** Opening Stored data block **
/-- A write-only register reads INT 0 (00 R12, 09 R483). -/
def regWo (tags : List (BitVec 4)) (aOnly : Bool) (f : State → CoreId → W36 → State) : Reg :=
  { rd := fun s _ => (intW 0, s), tags := tags, aOnly := aOnly, wr := f }

def regRw (tags : List (BitVec 4)) (aOnly : Bool) (g : State → CoreId → W36) (f : State → CoreId → W36 → State) : Reg :=
  { rd := fun s c => (g s c, s), tags := tags, aOnly := aOnly, wr := f }

def adr (v : BitVec 16) : W36 := daddrW (v.zeroExtend 32)
/-- The low half of a word's value. -/
def lo16 (w : W36) : BitVec 16 := w.val.extractLsb' 0 16

/-- A status word with busy, done, the early-read error and a status code (09 R485, R487, R490). -/
def statusReg (busy dn early : Bool) (e : Status) : BitVec 32 :=
  BitVec.ofNat 32 (bitAt busy 0 + bitAt dn 1 + bitAt early 2 + statusCode e * 256)

/-- KEY window (09 R485). -/
def keyReg : Nat → Option Reg
  | 0x0 => some (regWo tI false fun s c w => keyCmd s c (w.val.toNat % 256))
  | 0x1 => some (regRoI fun s _ => statusReg s.key.cmdBusy s.key.cmdDone s.key.cmdEarly s.key.cmdCode)
  | 0x2 => some (regRw tI false (fun s _ => intW s.key.slotReg) fun s _ w => s.onKey fun k => { k with slotReg := w.val &&& 0x3FFFFFF })
  | 0x3 => some (regWo tH false fun s _ w => s.onKey fun k => { k with handleIn := w })
  | 0x4 => some (regWo tH false fun s _ w => s.onKey fun k => { k with handleIn2 := w })
  | 0x5 => some (regRw tD false (fun s _ => adr s.key.inAddr) fun s _ w => s.onKey fun k => { k with inAddr := lo16 w })
  | 0x6 => some (regRw tI false (fun s _ => intW s.key.inLen) fun s _ w => s.onKey fun k => { k with inLen := w.val })
  | 0x7 => some (regRw tD false (fun s _ => adr s.key.outAddr) fun s _ w => s.onKey fun k => { k with outAddr := lo16 w })
  | 0x8 => some (regRw tB false (fun s _ => bitsW s.key.attr) fun s _ w => s.onKey fun k => { k with attr := w.val })
  | 0x9 => some (regRes .key fun s _ => s.key.handleOut)
  | 0xA => some (regRes .key fun s _ => intW s.key.result)
  | _ => none

/-- DIG_STATUS as a core sees it (11 R594). -/
def digStatus (s : State) (c : CoreId) : BitVec 32 :=
  let d := digGet s c
  BitVec.ofNat 32 (bitAt s.dig.owner.isSome 0 + bitAt (s.dig.owner == some c) 1 + bitAt d.done 2 + bitAt d.early 3 + d.result.toNat * 256)

/-- DIG window (11 R594). No pending digests stand between steps: a bank is accepted or rejected in the step that streams it. -/
def digReg (o : Nat) : Option Reg :=
  if 0x10 ≤ o ∧ o < 0x20 then some (regRes .dig fun s c => bitsW (BitVec.ofNat 32 (leAt (digGet s c).bank (4 * (o - 0x10)) 4)))
  else if 0x40 ≤ o ∧ o < 0xA0 then some { regRo (fun _ _ => {}) with rd := fun s c => measWord s c ((o - 0x40) / 12) ((o - 0x40) % 12) }
  else match o with
  | 0x0 => some (regWo tI false fun s c w => digBegin s c w.val)
  | 0x1 => some (regRoI digStatus)
  | 0x2 => some (regWo tH false fun s c w => digUpd s c fun d => { d with key := w })
  | 0x3 => some (regRw tD false (fun s c => adr (digGet s c).addr) fun s c w => digUpd s c fun d => { d with addr := lo16 w })
  | 0x4 => some (regRw tI false (fun s c => intW (digGet s c).len) fun s c w => digUpd s c fun d => { d with len := w.val })
  | 0x5 => some (regWo tI false fun s c _ => digAbsorb s c)
  | 0x6 => some (regWo tI false fun s c w => digClose s c w.val)
  | 0x7 => some (regWo tI false fun s c _ => digAbandon s c)
  | 0x8 => some (regRoI fun s c => BitVec.ofNat 32 (digGet s c).count)
  | 0x9 => some (regRoI fun s c => BitVec.ofNat 32 ((digGet s c).count / 2 ^ 32))
  | 0xA0 => some (regRoI fun s _ => BitVec.ofNat 32 (bitAt s.dig.snooping 0 + bitAt (!s.dig.adoptDig.isEmpty) 2))
  | _ => none

/-- The bank states of RNG_STATUS, numbered as R622 lists them. -/
def noiseCode : NoiseState → Nat
  | .starting => 0 | .ready => 1 | .switching => 2 | .failed => 3 | .stopped => 4

/-- RNG window (11 R640). -/
def rngReg (o : Nat) : Option Reg :=
  if 0xA ≤ o ∧ o ≤ 0xD then some (regRoI fun s _ => BitVec.ofNat 32 (tget 0 s.rng.fails (o - 0xA)))
  else match o with
  | 0x0 => some (regWo tI false fun s c w => rngCmd s c w.val.toNat)
  | 0x1 => some (regRoI fun s c => BitVec.ofNat 32 (bitAt (rngGet s c).busy 0 + bitAt (rngGet s c).done 1 + bitAt (rngReady s) 2 + s.rng.source % 4 * 8
      + noiseCode s.rng.bank * 32 + statusCode (rngGet s c).status * 256))
  | 0x2 => some (regRw tD false (fun s c => adr (rngGet s c).addr) fun s c w => rngUpd s c fun r => { r with addr := lo16 w })
  | 0x3 => some (regRw tI false (fun s c => intW (rngGet s c).len) fun s c w => rngUpd s c fun r => { r with len := w.val })
  | 0x4 => some (regWo tI true fun s _ w => rngSelect s w.val)
  | 0x5 => some (regWo tI true fun s _ w => rngTest s w.val)
  | 0x6 => some (regRes .rng fun s _ => intW (s.rng.testResult.zeroExtend 32))
  | 0x7 => some (regRoI fun s _ => s.rng.mode.zeroExtend 32)
  | 0x8 => some (regRoI fun s _ => BitVec.ofNat 32 s.rng.reseeds)
  | 0x9 => some (regRoI fun s _ => BitVec.ofNat 32 s.rng.requests)
  | _ => none

/-- LED window (09 R487). -/
def ledReg (o : Nat) : Option Reg :=
  if 0x2 ≤ o ∧ o ≤ 0x5 then some (regWo tI true fun s _ w => s.onLed fun l => { l with ledArgs := tput 0 l.ledArgs (o - 0x2) w.val })
  else match o with
  | 0x0 => some (regWo tI true fun s _ w => ledCmd s w.val.toNat)
  | 0x1 => some (regRoI fun s _ => statusReg s.led.ledBusy s.led.ledDone s.led.ledEarly s.led.ledCode)
  | 0x8 => some (regRes .led fun s _ => intW (s.led.ledResult.zeroExtend 32))
  | 0x10 => some (regRoI fun s _ => s.led.epoch.zeroExtend 32)
  | 0x11 => some (regRoI fun s _ => BitVec.ofNat 32 s.led.ceil)
  | 0x12 => some (regRoI fun s _ => BitVec.ofNat 32 (s.led.ceil / 2 ^ 32))
  | 0x13 => some (regRoI fun s _ => s.par.policy.zeroExtend 32)
  | _ => none

/-- The registers of one lane (09 R487). -/
def laneReg (l : Nat) : Nat → Option Reg
  | 0x0 => some (regRoI fun s _ => BitVec.ofNat 32 (ustCode (unitSt s l) + bitAt (laneBusy s l == 0) 8 + bitAt ((tget {} s.lane.lanes l).gated || unitSt s l == .retired || unitSt s l == .absent) 9))
  | 0x1 => some (regRoI fun s _ => BitVec.ofNat 32 (laneBusy s l))
  | 0x2 => some (regWo tI true fun s _ _ => laneTest s l)
  | 0x3 => some (regRes (.lane l) fun s _ => intW ((tget {} s.lane.lanes l).result.zeroExtend 32))
  | 0x4 => some (regWo tI true fun s _ _ => purgeLane s l)
  | 0x5 => some (regRo fun s _ => bitsW (tget {} s.lane.lanes l).fault)
  | _ => none

/-- The link states of FAB_PORT, numbered as R350 lists them. -/
def linkCode : LinkState → Nat | .down => 0 | .training => 1 | .up => 2
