-- ==== Sys2Proof/Certificates/Slice0/Obligations.lean ====
section
/-! DEFINITION. The statements about the block that the provers settle. -/

open Sys2Proof Sys2Proof.Machine

/-- A valid enable of an IDLE submission ring makes it RUNNING with the type, depth and completion ring of the write and indices 0; one with a
bad type, a bad depth or a completion ring that is not RUNNING leaves it IDLE with cfg_error. A disable of a ring that is not IDLE makes
it DRAINING. The end of a drain with nothing in flight makes it IDLE with indices 0. A tail doorbell below the depth sets the tail; one at
or above it sets doorbell_error and ERROR and, unless the ring was in ERROR already, DEV_CAUSE.ring_error and HQ_EVENT. A host that does not
reach the registers, with the main die off or the link down, changes nothing. In the equations the next state is the old one with that one
ring changed (and the cause and interrupt the rule names), so every other ring and every other part is unchanged. Rests on R101, R104, R106, R110, R115, R493. -/
def Obligations.SubmissionRingsAreConfigured : Prop :=
  (∀ (s : State) (n : Nat) (cfg : BitVec 32),
    let kind : BitVec 2 := if n = 0 then 0 else cfg.extractLsb' 1 2
    let depth := cfg.extractLsb' 8 4
    let cq := cfg.extractLsb' 16 5
    hostReach s = true → n < 32 → (sqOf s n).st = .idle → (n = 0 ∨ kind = 1 ∨ kind = 2) → 4 ≤ depth.toNat → depth.toNat ≤ 12 → (cqOf s cq.toNat).st = .running →
    exec (.sqEnable n cfg) s
      = .next (onSq s n fun r => { r with kind := kind, depthLog2 := depth, cq := cq, enable := true, st := .running, head := 0, tail := 0 })) ∧
  (∀ (s : State) (n : Nat) (cfg : BitVec 32),
    let kind : BitVec 2 := if n = 0 then 0 else cfg.extractLsb' 1 2
    let depth := cfg.extractLsb' 8 4
    hostReach s = true → n < 32 → (sqOf s n).st = .idle →
    (n ≠ 0 ∧ (kind = 0 ∨ kind = 3)) ∨ depth.toNat < 4 ∨ 12 < depth.toNat ∨ (cqOf s (cfg.extractLsb' 16 5).toNat).st ≠ .running →
    ∃ t, exec (.sqEnable n cfg) s = .next t ∧ (sqOf t n).st = .idle ∧ (sqOf t n).cfgError = true ∧ (sqOf t n).enable = false ∧
      (∀ m, m ≠ n → sqOf t m = sqOf s m) ∧ Keeps [.hq] s t) ∧
  (∀ (s : State) (n : Nat), hostReach s = true → (sqOf s n).st ≠ .idle →
    exec (.sqDisable n) s = .next (onSq s n fun r => { r with enable := false, st := .draining })) ∧
  (∀ (s : State) (n : Nat), (sqOf s n).st = .draining → (sqOf s n).inFlight = 0 →
    exec (.sqDrainDone n) s = .next (onSq s n fun r => { r with st := .idle, head := 0, tail := 0 })) ∧
  (∀ (s : State) (n : Nat) (v : BitVec 32), hostReach s = true → n < 32 → (sqOf s n).st ≠ .idle →
    (v.extractLsb' 0 12).toNat < depthOf (sqOf s n).depthLog2 →
    exec (.sqTailDoorbell n v) s = .next (onSq s n fun r => { r with tail := (v.extractLsb' 0 12).toNat })) ∧
  (∀ (s : State) (n : Nat) (v : BitVec 32), hostReach s = true → n < 32 → (sqOf s n).st ≠ .idle →
    depthOf (sqOf s n).depthLog2 ≤ (v.extractLsb' 0 12).toNat →
    let u := onSq s n fun r => { r with doorbellError := true, st := .error }
    exec (.sqTailDoorbell n v) s = .next (if (sqOf s n).st = .error then u else irqMain (cause u 0) 3)) ∧
  (∀ (s : State) (n : Nat) (v : BitVec 32), hostReach s = false →
    exec (.sqEnable n v) s = .next s ∧ exec (.sqDisable n) s = .next s ∧ exec (.sqTailDoorbell n v) s = .next s)

/-- A valid enable of an IDLE completion ring makes it RUNNING with the depth, vector and interrupt enable of the write, tail 0 and phase 1. A
disable of a ring that no submission ring out of IDLE names makes it IDLE; one that is named sets cfg_error alone. A head doorbell that
releases entries the ring holds moves the head; any other sets doorbell_error and ERROR. A completion write that fails sets write_error
and ERROR. A ring that so enters ERROR sets DEV_CAUSE.ring_error and raises HQ_EVENT. Each next state is the old one with that one ring
changed, and the cause and interrupt the rule names. Rests on R105, R107, R111, R115, R150, R161, R162, R854. -/
def Obligations.CompletionRingsAreConfigured : Prop :=
  (∀ (s : State) (n : Nat) (cfg : BitVec 32),
    let depth := cfg.extractLsb' 8 4
    hostReach s = true → n < 32 → (cqOf s n).st = .idle → 4 ≤ depth.toNat → depth.toNat ≤ 14 → ((cqOf s n).modCount = 0 ∨ (cqOf s n).modTimer ≠ 0) →
    exec (.cqEnable n cfg) s = .next (onCq s n fun q => { q with
      irqEnable := cfg.getLsbD 1, depthLog2 := depth, vector := cfg.extractLsb' 16 6, enable := true, st := .running, tail := 0, phase := true,
      head := 0, reserved := 0 })) ∧
  (∀ (s : State) (n : Nat), hostReach s = true → (cqOf s n).st ≠ .idle → cqNamed s n = false →
    exec (.cqDisable n) s = .next (onCq s n fun q => { q with enable := false, st := .idle, tail := 0, phase := true, head := 0, reserved := 0 })) ∧
  (∀ (s : State) (n : Nat), hostReach s = true → (cqOf s n).st ≠ .idle → cqNamed s n = true →
    exec (.cqDisable n) s = .next (onCq s n fun q => { q with cfgError := true })) ∧
  (∀ (s : State) (n : Nat) (v : BitVec 32),
    let q := cqOf s n
    let d := depthOf q.depthLog2
    let h := (v.extractLsb' 0 14).toNat
    hostReach s = true → n < 32 → q.st ≠ .idle → h < d → (h + d - q.head) % d ≤ cqHeld q →
    exec (.cqHeadDoorbell n v) s = .next (onCq s n fun q => { q with head := h })) ∧
  (∀ (s : State) (n : Nat) (v : BitVec 32),
    let q := cqOf s n
    let d := depthOf q.depthLog2
    let h := (v.extractLsb' 0 14).toNat
    hostReach s = true → n < 32 → q.st ≠ .idle → d ≤ h ∨ cqHeld q < (h + d - q.head) % d →
    let u := onCq s n fun q => { q with doorbellError := true, st := .error }
    exec (.cqHeadDoorbell n v) s = .next (if q.st = .error then u else irqMain (cause u 0) 3)) ∧
  (∀ (s : State) (n : Nat) (v : BitVec 32), hostReach s = false →
    exec (.cqEnable n v) s = .next s ∧ exec (.cqDisable n) s = .next s ∧ exec (.cqHeadDoorbell n v) s = .next s) ∧
  (∀ (s : State) (n : Nat), (cqOf s n).st = .running →
    exec (.completionWriteFail n) s = .next (irqMain (cause (onCq s n fun q => { q with st := .error, writeError := true }) 0) 3))

/-- DEV_ALERT takes bits 11:0 of the write, and vector 0 is signalled exactly when an enable rises over a set cause. A read of DEV_TIME low
answers device time [31:0] and latches [63:32]. Unmasking a vector clears its mask and pending bit and sends the pending message. The tick
(the model's reading of the 1 µs clock, log entry 3) adds 1 to the local clock, and to device time while the part has standby or battery
power. A refresh sets the mirror from the live counters and gauges; the Gatehouse copy takes the mirror. A Function Level Reset makes
every listed ring IDLE with indices 0 and drops the requests in flight. Frames: the parts not named are unchanged. Rests on R34, R99,
R100, R155, R161, R163, R164, R687, R743. -/
def Obligations.HostRegistersAndTicksAct : Prop :=
  (∀ (s : State) (v : BitVec 32), hostReach s = true → Completes (.devAlertWrite v) s [.hq, .out] fun t =>
    t.hq.alert = v.extractLsb' 0 12 ∧ t.hq.cause = s.hq.cause ∧
    (v.extractLsb' 0 12 &&& ~~~s.hq.alert &&& s.hq.cause = 0 → t = s.onHq fun h => { h with alert := v.extractLsb' 0 12 }) ∧
    (v.extractLsb' 0 12 &&& ~~~s.hq.alert &&& s.hq.cause ≠ 0 → t = signal (s.onHq fun h => { h with alert := v.extractLsb' 0 12 }) 0)) ∧
  (∀ (s : State), hostReach s = true → Completes .devTimeLowRead s [.hq] fun t =>
    t.hq.readData = (BitVec.ofNat 32 s.time.mUs).zeroExtend 64 ∧ t.hq.timeLatch = BitVec.ofNat 32 (s.time.mUs / 2 ^ 32) ∧
    t = s.onHq fun h => { h with readData := t.hq.readData, timeLatch := t.hq.timeLatch }) ∧
  (∀ (s : State) (v : BitVec 6), hostReach s = true → (tget {} s.hq.vecs v.toNat).masked = true → (tget {} s.hq.vecs v.toNat).pbit = true → twf {} s.hq.vecs = true →
    Completes (.msixUnmask v) s [.hq, .out] fun t =>
      (tget {} t.hq.vecs v.toNat).masked = false ∧ (tget {} t.hq.vecs v.toNat).pbit = false ∧ t.out.msix = s.out.msix ++ [v]) ∧
  (∀ (s : State), Completes .irqModerationTick s [.hq, .out, .time] fun t =>
    t.time.clk = s.time.clk + 1 ∧ (s.pow.vstby = true ∨ s.pow.vbat = true → t.time.us = s.time.us + 1 ∧ t.time.mUs = s.time.mUs + 1)) ∧
  (∀ (s : State) (m g : Nat), mainRuns s = true → Completes (.telemetryRefresh m g) s [.tele, .store] fun t =>
    t.tele.mirror = t.tele.live ∧ ∀ off, off < 0x4700 → tget 0 t.tele.live off = tget 0 s.tele.live off) ∧
  (∀ (s : State), mainRuns s = true → s.pow.linkUp = true →
    exec .gatehouseTelemetryRefresh s = .next (s.onMgt fun m => { m with copy := s.tele.mirror, copyAt := some s.time.clk })) ∧
  (∀ (s : State), Completes .functionLevelReset s [.hq, .lane, .unit] fun t =>
    t.hq.flr = true ∧ t.hq.timeLatch = 0 ∧ (∀ p ∈ t.hq.sqs, p.2.st = .idle ∧ p.2.head = 0 ∧ p.2.tail = 0 ∧ p.2.enable = false) ∧
    (∀ p ∈ t.hq.cqs, p.2.st = .idle ∧ p.2.tail = 0 ∧ p.2.phase = true) ∧ ∀ p ∈ t.lane.reqs, p.2.dropped = true)

/-- With the CONTROL ring able to fetch and no request in hand, the fetched entry is the request in flight, and the ring's head moves on by
one modulo its depth. A MINT or VERDICT entry, for which a lane of the ring has a free context (and a job place where flags.pq asks for
one), occupies that context as a request in its first stage, with its tag; one that finds no job place on any lane is held, and its ring then
waits for a place with it alone. An entry that cannot be read leaves its ring in ERROR and completes INTERNAL_FAULT with detail DMA read, with
DEV_CAUSE.ring_error set. Rests on R109, R110, R114, R116, R117, R132, R210, R211, R214,
R574, R853. -/
def Obligations.EntriesAreFetched : Prop :=
  (∀ (s : State) (b : Bytes) (lane ctx : Nat), canFetch s 0 = true → s.hq.ctlFetched = none → s.key.fuse ≠ 3 →
    Completes (.entryFetch 0 b lane ctx) s [.hq, .core] fun t =>
      (∃ e, t.hq.ctlFetched = some e ∧ e.bytes = fit 128 b ∧ e.head = (sqOf t 0).head) ∧
      (sqOf t 0).head = ((sqOf s 0).head + 1) % depthOf (sqOf s 0).depthLog2 ∧ ∀ m, m ≠ 0 → sqOf t m = sqOf s m) ∧
  (∀ (s : State) (n : Nat) (b : Bytes) (lane ctx : Nat),
    n ≠ 0 → canFetch s n = true → (sqOf s n).kind = 1 ∨ (sqOf s n).kind = 2 → (leAt (fit 128 b) 2 1).testBit 1 = false ∨ (sqOf s n).kind = 2 →
    (ringLanes s n).contains lane = true → ctx < 64 → getReq s (reqKey lane ctx) = none →
    Completes (.entryFetch n b lane ctx) s [.hq, .lane, .pow, .unit] fun t =>
      ∃ q, getReq t (reqKey lane ctx) = some q ∧ q.sq = n ∧ q.entry = fit 128 b ∧ q.stage = .intake ∧
        q.tag = BitVec.ofNat 16 (leAt (fit 128 b) 0 2) ∧ q.isMint = ((sqOf s n).kind == 1)) ∧
  (∀ (s : State) (n : Nat) (b : Bytes) (lane ctx : Nat), n ≠ 0 → canFetch s n = true → needsPlace (sqOf s n) (fit 128 b) = true →
    (canPlace s n lane ctx true = true → twf {} s.lane.lanes = true → Completes (.entryFetch n b lane ctx) s [.hq, .lane, .pow, .unit] fun t =>
      (∃ q, getReq t (reqKey lane ctx) = some q ∧ q.entry = fit 128 b) ∧
      (tget {} t.lane.lanes lane).pqReserved = (tget {} s.lane.lanes lane).pqReserved + 1) ∧
    ((∀ l ∈ ringLanes s n, pqPlace s l = false) → Completes (.entryFetch n b lane ctx) s [.hq] fun t =>
      (∃ h, (sqOf t n).held = some h ∧ h.bytes = fit 128 b) ∧ canFetch t n = false)) ∧
  (∀ (s : State) (n : Nat) (b : Bytes) (lane ctx : Nat) (h : HeldEntry), n ≠ 0 → (sqOf s n).held = some h →
    exec (.entryFetch n b lane ctx) s = .next (if canPlace s n lane ctx true = true then
        dispatchEntry (onSq s n fun r => { r with held := none }) n h lane ctx else s) ∧
    exec (.entryReadFail n) s = .next s) ∧
  (∀ (s : State) (n : Nat), canFetch s n = true → n ≠ 0 ∨ s.hq.ctlFetched = none →
    Completes (.entryReadFail n) s [.hq, .out, .tele, .unit] fun t =>
      (sqOf t n).st = .error ∧ t.hq.cause.getLsbD 0 = true ∧
      ∃ c, t.out.comps = s.out.comps ++ [c] ∧ c.sq = n ∧ c.status = .internalFault ∧ c.detail = detDmaRead) ∧
  (∀ (s : State) (op : Nat) (e : CtlEntry), CtlReady s op e → ctlRsv e.bytes = none → 96 ≤ leAt e.bytes 4 4 → leAt e.bytes 4 4 ≤ 8192 →
    exec .controlBlockReadFail s = .next (endCtl s .internalFault detDmaRead))

/-- Each request that is in flight with its core running completes with the status of the first shared check that fails. One that passes them,
with the record store free, has its sequence recorded and then does what its opcode says: the event is added, or the event named is closed, at once
when no request stands in an event-reading stage, and otherwise at the end of a publish that the request waits for; the void starts; the answer is fixed and waits for durability; the roll's checks and its start; the hand-back's checks and its offer. Each
with the status of its own first failing check instead. Rests on R130, R131, R135, R136, R139, R140, R142, R318, R320, R341, R402, R488. -/
def Obligations.SignedRequestsOnEventsAndLedger : Prop :=
  SignedRequest .defineEvent 0x01 (fun s b =>
    match checkEvent s b with
    | some x => endCtl s x.1 x.2
    | none => if eventReaders s = [] ∧ s.hbm.publishing = [] then
          endCtl (s.onHbm fun h => { h with events := h.events ++ [(leAt b 0 4, { eventRec b with epoch := s.led.epoch })] }) .done
        else (s.onHbm fun h => { h with publishing := h.publishing ++ [{
            num := leAt b 0 4, event := some { eventRec b with epoch := s.led.epoch }, epoch := s.led.epoch, waits := eventReaders s }] }).onHq fun h => { h with ctlHeld := true, ctlFor := .publish }) ∧
  SignedRequest .closeEvent 0x02 (fun s b =>
    if zeroAt b 4 4 = false then endCtl s .reservedField (detBlock 36)
    else if eventOf s (leAt b 0 4) = none then endCtl s .eventUnknown
    else if eventReaders s = [] ∧ s.hbm.publishing = [] then endCtl (s.onHbm fun h => { h with
      events := h.events.map fun p => if p.1 = leAt b 0 4 then (p.1, { p.2 with closed := true }) else p }) .done
    else (s.onHbm fun h => { h with publishing := h.publishing ++ [{ num := leAt b 0 4, epoch := s.led.epoch, waits := eventReaders s }] }).onHq
      fun h => { h with ctlHeld := true, ctlFor := .publish }) ∧
  SignedRequest .voidSerials 0x03 (fun s b =>
    if zeroAt b 7 1 = false then endCtl s .reservedField (detBlock 39)
    else if zeroAt b 15 1 = false then endCtl s .reservedField (detBlock 47)
    else match startVoid s (leAt b 0 7) (leAt b 8 7) false with
      | .error e => endCtl s e.1 e.2
      | .ok s' => s') ∧
  SignedRequest .queryLedger 0x08 (fun s b =>
    if zeroAt b 7 1 = false then endCtl s .reservedField (detBlock 39)
    else match checkQuery s (leAt b 0 7) with
      | some e => endCtl s e.1 e.2
      | none => startQuery s (leAt b 0 7) false) ∧
  SignedRequest .epochRoll 0x09 doEpochRoll ∧
  SignedRequest .handBack 0x0C (fun s b =>
    if leAt b 0 2 ≥ 4096 then endCtl s .reservedField (detBlock 33)
    else if zeroAt b 2 2 = false then endCtl s .reservedField (detBlock (if zeroAt b 2 1 then 35 else 34))
    else match checkHandBack s (leAt b 0 2) (leAt b 4 4) with
      | some e => endCtl s e.1 e.2
      | none => startHandBack s (leAt b 0 2) false)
** Closing Stored data block **
For the word "bank", show every line of the entries that holds it.

/-- DIG window (11 R594). No pending digests stand between steps: a bank is accepted or rejected in the step that streams it. -/
  if 0x10 ≤ o ∧ o < 0x20 then some (regRes .dig fun s c => bitsW (BitVec.ofNat 32 (leAt (digGet s c).bank (4 * (o - 0x10)) 4)))
/-- The bank states of RNG_STATUS, numbered as R622 lists them. -/
      + noiseCode s.rng.bank * 32 + statusCode (rngGet s c).status * 256))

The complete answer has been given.